Healthcare Technology Letters
|April 28, 2025
Summary
This study identifies key genes for autism spectrum disorder (ASD) using a novel deep learning method. The approach effectively pinpoints genetic factors, advancing ASD diagnostics and therapeutics.
Area of Science:
- Genetics
- Computational Biology
- Neuroscience
Background:
- Autism spectrum disorder (ASD) is a complex neurodevelopmental condition with significant genetic underpinnings.
- Identifying key genes is crucial for understanding ASD etiology and developing targeted interventions.
- Existing methods for gene identification may not fully capture the intricate genetic interactions in ASD.
Purpose of the Study:
- To introduce a hybrid deep learning approach for identifying key regulator genes in autism spectrum disorder (ASD).

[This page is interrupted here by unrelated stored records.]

-- ==== Sys2Proof/Machine/Operands.lean ====
section
/-! DEFINITION. Frames as characters (09, the frame table, R145, R155) and what a frame of this station is filled with at the first bit of an attempt (R12, R27, R161). -/

set_option Elab.async false

namespace Sys2Proof.Machine

/-! ## Filling (R152) -/

/-- An integer as a signed 32-bit field; a value outside the field's range is free. -/
def signedField (free : Int → BitVec 32) (x : Int) : BitVec 32 :=
  if -2147483648 ≤ x ∧ x ≤ 2147483647 then BitVec.ofInt 32 x else free x

/-- The position a MARK filled now carries (R27). -/
def State.markPosition (s : State) : Pos :=
  match s.station.state with
  | .holding => s.position
  | _ => s.position + trunc (160 * s.options.bitTime * Config.beat) s.clock.l

/-- The hold number a MARK carries (R27). -/
def State.markHold (s : State) : Nat :=
  match s.station.state, s.clock.hold with
  | .holding, some h => h.number
  | _, _ => 0

/-- A MARK's payload (R27). DESIGN CHOICE (log 47): a MARK whose failed or lost attempt has left it unsent in another state carries that state and the clock as it stands then. -/
def State.markPayload (s : State) : Payload :=
  .mark (signedField (Config.positionField s.now) s.markPosition) (BitVec.ofInt 24 s.clock.l) (BitVec.ofNat 16 s.clock.bar)
    s.station.state.code (pieceByte s.station.activePiece) (BitVec.ofNat 8 s.markHold)

/-- An ANNOUNCE's payload (R12). -/
def State.announcePayload (s : State) : Payload :=
  .announce s.options.cls.code s.station.state.code (pieceByte s.station.activePiece) s.station.cause.code

/-- The last field of a REPORT (R161). -/
def queriedField (requester : Option StationNo) : Byte :=
  match requester with
  | none => 0
  | some n => 0x80 ||| stationByte n

/-- A REPORT's payload (R161). -/
def State.reportPayload (s : State) (item : Option Source) (requester : Option StationNo) : Payload :=
  match item with
  | none => .report 0 0 0 0 (queriedField requester)
  | some x => match s.item x with
    | some it => .report (BitVec.ofNat 8 (sourceNumber x)) (BitVec.ofNat 8 (effectiveLevel s.options x))
        (BitVec.ofNat 8 it.count) it.firstDetail (queriedField requester)
    | none => .report (BitVec.ofNat 8 (sourceNumber x)) (BitVec.ofNat 8 (effectiveLevel s.options x)) 0 0
        (queriedField requester)

/-- The payload an attempt on a frame takes (R152). -/
def State.fill (s : State) : TxFrame → Payload
  | .mark => s.markPayload
  | .announce => s.announcePayload
  | .report item requester => s.reportPayload item requester
  | .start piece startBar lead period => .start piece startBar lead period
  | .stop reason => .stop reason
  | .release piece hold => .release piece hold
  | .svcReply requester status addr data _ => .svcReply (stationByte requester) status.code addr data

/-! ## Kinds, classes and characters -/

/-- The code of a payload's kind (09). -/
def Payload.kindCode : Payload → Byte
  | .announce _ _ _ _ => 0x1
  | .mark _ _ _ _ _ _ => 0x2
  | .start _ _ _ _ => 0x3
  | .stop _ => 0x4
  | .release _ _ => 0x5
  | .mute _ _ _ _ _ => 0x6
  | .report _ _ _ _ _ => 0x7
  | .query _ => 0x8
  | .svcRequest _ _ _ _ => 0x9
  | .svcReply _ _ _ _ => 0xA

/-- The class of a payload's kind; of a REPORT, by its effective level (09). -/
def Payload.cls : Payload → Nat
  | .stop _ => 0
  | .start _ _ _ _ | .release _ _ => 1
  | .mark _ _ _ _ _ _ => 2
  | .mute _ _ _ _ _ => 3
  | .report _ level _ _ _ => if 6 ≤ level.toNat then 3 else 5
  | .announce _ _ _ _ => 4
  | .query _ => 5
  | .svcRequest _ _ _ _ => 6
  | .svcReply _ _ _ _ => 7

/-- A field of `n` bytes, most significant byte first (09). -/
def fieldBytes {w : Nat} (x : BitVec w) (n : Nat) : List Byte :=
  (List.range n).map fun k => x.extractLsb' (8 * (n - 1 - k)) 8

/-- The payload's characters in order of transmission (09). -/
def Payload.bytes : Payload → List Byte
  | .stop reason => [reason]
  | .start piece startBar lead period => piece :: fieldBytes startBar 2 ++ [lead] ++ fieldBytes period 3
  | .release piece hold => [piece, hold]
  | .mark pos len bar state piece hold => fieldBytes pos 4 ++ fieldBytes len 3 ++ fieldBytes bar 2 ++ [state, piece, hold]
  | .mute mask piece startBar stopBar onOff =>
    fieldBytes mask 4 ++ [piece] ++ fieldBytes startBar 2 ++ fieldBytes stopBar 2 ++ [onOff]
  | .report source level count detail queried => [source, level, count] ++ fieldBytes detail 2 ++ [queried]
  | .announce cls state piece cause => [cls, state, piece, cause]
  | .query target => [target]
  | .svcRequest target op addr data => [target, op] ++ fieldBytes addr 2 ++ fieldBytes data 8
  | .svcReply requester status addr data => [requester, status] ++ fieldBytes addr 2 ++ fieldBytes data 8

/-- The precedence character: class × 32 + station (09). -/
def precedence (cls : Nat) (n : StationNo) : Byte := BitVec.ofNat 8 (cls * 32 + n.val)

/-- The characters of a frame less its CRC. -/
def Payload.body (p : Payload) (n : StationNo) : List Byte := precedence p.cls n :: p.kindCode :: p.bytes

/-- The characters of a frame, CRC included (R145). -/
def Payload.characters (p : Payload) (n : StationNo) : List Byte := p.body n ++ fieldBytes (crc16 (p.body n)) 2

/-- The two levels of the cue line (R144): dominant is 0, recessive is 1. -/
inductive Level where
  | dominant
  | recessive
  deriving DecidableEq, Repr

/-- The level that a bit of a character is sent as (R144). -/
def levelOf (bit : Bool) : Level := if bit then .recessive else .dominant

/-- Bit `k` of the ten bits of a character: a dominant start bit, the data bits from the most significant on, a recessive stop bit (R144). -/
def characterBit (x : Byte) (k : Nat) : Level :=
  if k = 0 then .dominant else if k ≤ 8 then levelOf (x.getLsbD (8 - k)) else .recessive

/-- Bit `k` of characters that follow one another with no idle time; recessive after the last (R144). -/
def bitOf (xs : List Byte) (k : Nat) : Level :=
  match xs[k / 10]? with
  | some x => characterBit x (k % 10)
  | none => .recessive

/-- Bit `k` of the frame that an attempt sends (R144). -/
def State.sentBit (s : State) (a : Attempt) (k : Nat) : Level := bitOf (a.payload.characters s.station.own) k

/-- The bit of an attempt that is being sent (R144). -/
def Attempt.bitIndex (a : Attempt) (now bitTime : Time) : Nat := ((now - a.started) / bitTime).toNat

/-- The bit times of a frame of `k` characters (R144). -/
def frameBits (k : Nat) : Nat := 10 * k

/-- Number of characters of a frame by its kind code; `none` for a code not in the table (09). -/
def charactersOfKind (code : Byte) : Option Nat :=
  [(0x1, 8), (0x2, 16), (0x3, 11), (0x4, 5), (0x5, 6), (0x6, 14), (0x7, 10), (0x8, 5), (0x9, 16), (0xA, 16)].lookup code.toNat

/-- The bit times of a frame of kind `kind`, in µs (R144). -/
def frameTime (kind : Nat) (bitTime : Time) : Time := (frameBits ((charactersOfKind (BitVec.ofNat 8 kind)).getD 0) : Int) * bitTime

/-- The class fits the kind (R145): the table's class, 3 or 5 for a REPORT. -/
def classFits (code : Byte) (cls : Nat) : Bool :=
  if code = 0x7 then cls == 3 || cls == 5
  else [(0x1, 4), (0x2, 2), (0x3, 1), (0x4, 0), (0x5, 1), (0x6, 3), (0x8, 5), (0x9, 6), (0xA, 7)].lookup code.toNat == some cls

/-- What the receive stage makes of a run of well-framed characters (R145, R155). -/
inductive Received where
  | valid (sender : StationNo) (kind : Byte) (payload : List Byte)
  | unknownKind
  | crcError
  | tooShort
  deriving DecidableEq, Repr

/-- The receive stage's judgment of the characters from a start bit on (R155). -/
def receive : List Byte → Received
  | prec :: kind :: rest =>
    match charactersOfKind kind with
    | none => .unknownKind
    | some k =>
      if !classFits kind (prec.toNat / 32) then .unknownKind
      else if rest.length < k - 2 then .tooShort
      else
        let chars := prec :: kind :: rest.take (k - 2)
        if crc16 chars = 0 then .valid ⟨prec.toNat % 32, Nat.mod_lt _ (by decide)⟩ kind (rest.take (k - 4))
        else .crcError
  | _ => .tooShort

end Sys2Proof.Machine
end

- To evaluate the effectiveness of the proposed method in pinpointing ASD-associated genes.
- To provide a robust framework for ASD research and the development of therapeutic systems.
Main Methods:
- Construction and analysis of a protein-protein interaction network using a graph convolutional network (GCN).

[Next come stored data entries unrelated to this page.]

/-- A station in REJOINING with its piece and no position yet: the strike queue and its claims gone, the reader waiting for the reference with its lists empty, no unsent MARK (R6, R21, R26, R32, R46, R65). What stands in the roster is the caller's. -/
def State.rejoinsUnset (s r : State) (piece : Option Piece) : Prop :=
  r.now = s.now ∧ r.station.state = .rejoining ∧ r.station.activePiece = piece ∧ r.station.returnState = none
    ∧ r.clock.isSet = false ∧ r.clock.selfOutliers = 0 ∧ r.clock.start = none ∧ r.clock.entryThreshold = none
    ∧ r.clock.entryBar = none ∧ r.clock.hold = none ∧ r.clock.remembered = s.clock.remembered
    ∧ r.clock.lastPassed = s.clock.lastPassed
    ∧ r.planner = { queue := [], claims := s.planner.claims.filter fun a => a.kind = .damper }
    ∧ r.reader = s.reader.dropped .scanPending ∧ r.port.hasUnsent TxFrame.isMark = false

/-- No offset in the roster is left to use (R33, R40, R42). -/
def State.offsetsConsumed (t : State) : Prop :=
  ∀ n e m o, t.peer n = some e → e.lastMark = some m → m.offset = some o → m.consumed = true

/-- The beat of the last TEMPO event at or below `p`, in list order (R25). -/
def State.lastTempo (s : State) (p : Pos) : Option Nat :=
  (s.reader.timeline.filterMap fun e => match e.kind with
    | .tempo us => if e.pos ≤ p then some us else none
    | _ => none).getLast?

/-- Beats per bar and number of the last BAR event at or below `p`, in list order (R24). -/
def State.lastBar (s : State) (p : Pos) : Option (Nat × Nat) :=
  (s.reader.timeline.filterMap fun e => match e.kind with
    | .bar bpb number => if e.pos ≤ p then some (bpb, number) else none
    | _ => none).getLast?

/-- The meter of a clock after the BAR events of a boundary at `p`, from the beats per bar, the bar number and the beat that it had (R24). -/
def State.metersAs (s t : State) (p : Pos) (bpb bar beat : Nat) : Prop :=
  match s.lastBar p with
  | some (b, n) => t.clock.bpb = clampNat 1 15 b ∧ t.clock.bar = n ∧ t.clock.beatInBar = 1
  | none => t.clock.bpb = bpb ∧ t.clock.bar = bar ∧ t.clock.beatInBar = beat

/-- T_score after the TEMPO events of a boundary at `p`, from the one it had (R25). -/
def State.tempoAs (s t : State) (p : Pos) (tScore : Int) : Prop :=
  t.clock.tScore = (match s.lastTempo p with
    | some us => clamp 200000 2000000 us
    | none => tScore)

/-- The peer's last mark is fresh at a boundary at the moment of `u`: it holds an offset not consumed, it is no older than mark_age beats of length `l`, and the peer's weight is 1 at least (R30). -/
def State.isFresh (s : State) (u : Nat) (l : Int) (n : StationNo) (e : RosterEntry) : Bool :=
  match e.lastMark with
  | some m => m.offset.isSome && !m.consumed && decide (s.at u - m.received ≤ s.options.markAge * l)
      && decide (1 ≤ followWeight s.options n e)
  | none => false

- Feature extraction from gene interactions via GCN, followed by logistic regression for gene prediction.
- Evaluation of identified genes using a susceptible-infected (SI) model and comparison with established databases (SFARI, EAGLE).
Main Results:
- The hybrid deep learning method demonstrated superior performance in identifying key ASD-associated genes compared to traditional centrality methods.
- The susceptible-infected (SI) model confirmed higher "infection ability" for genes identified by the proposed approach.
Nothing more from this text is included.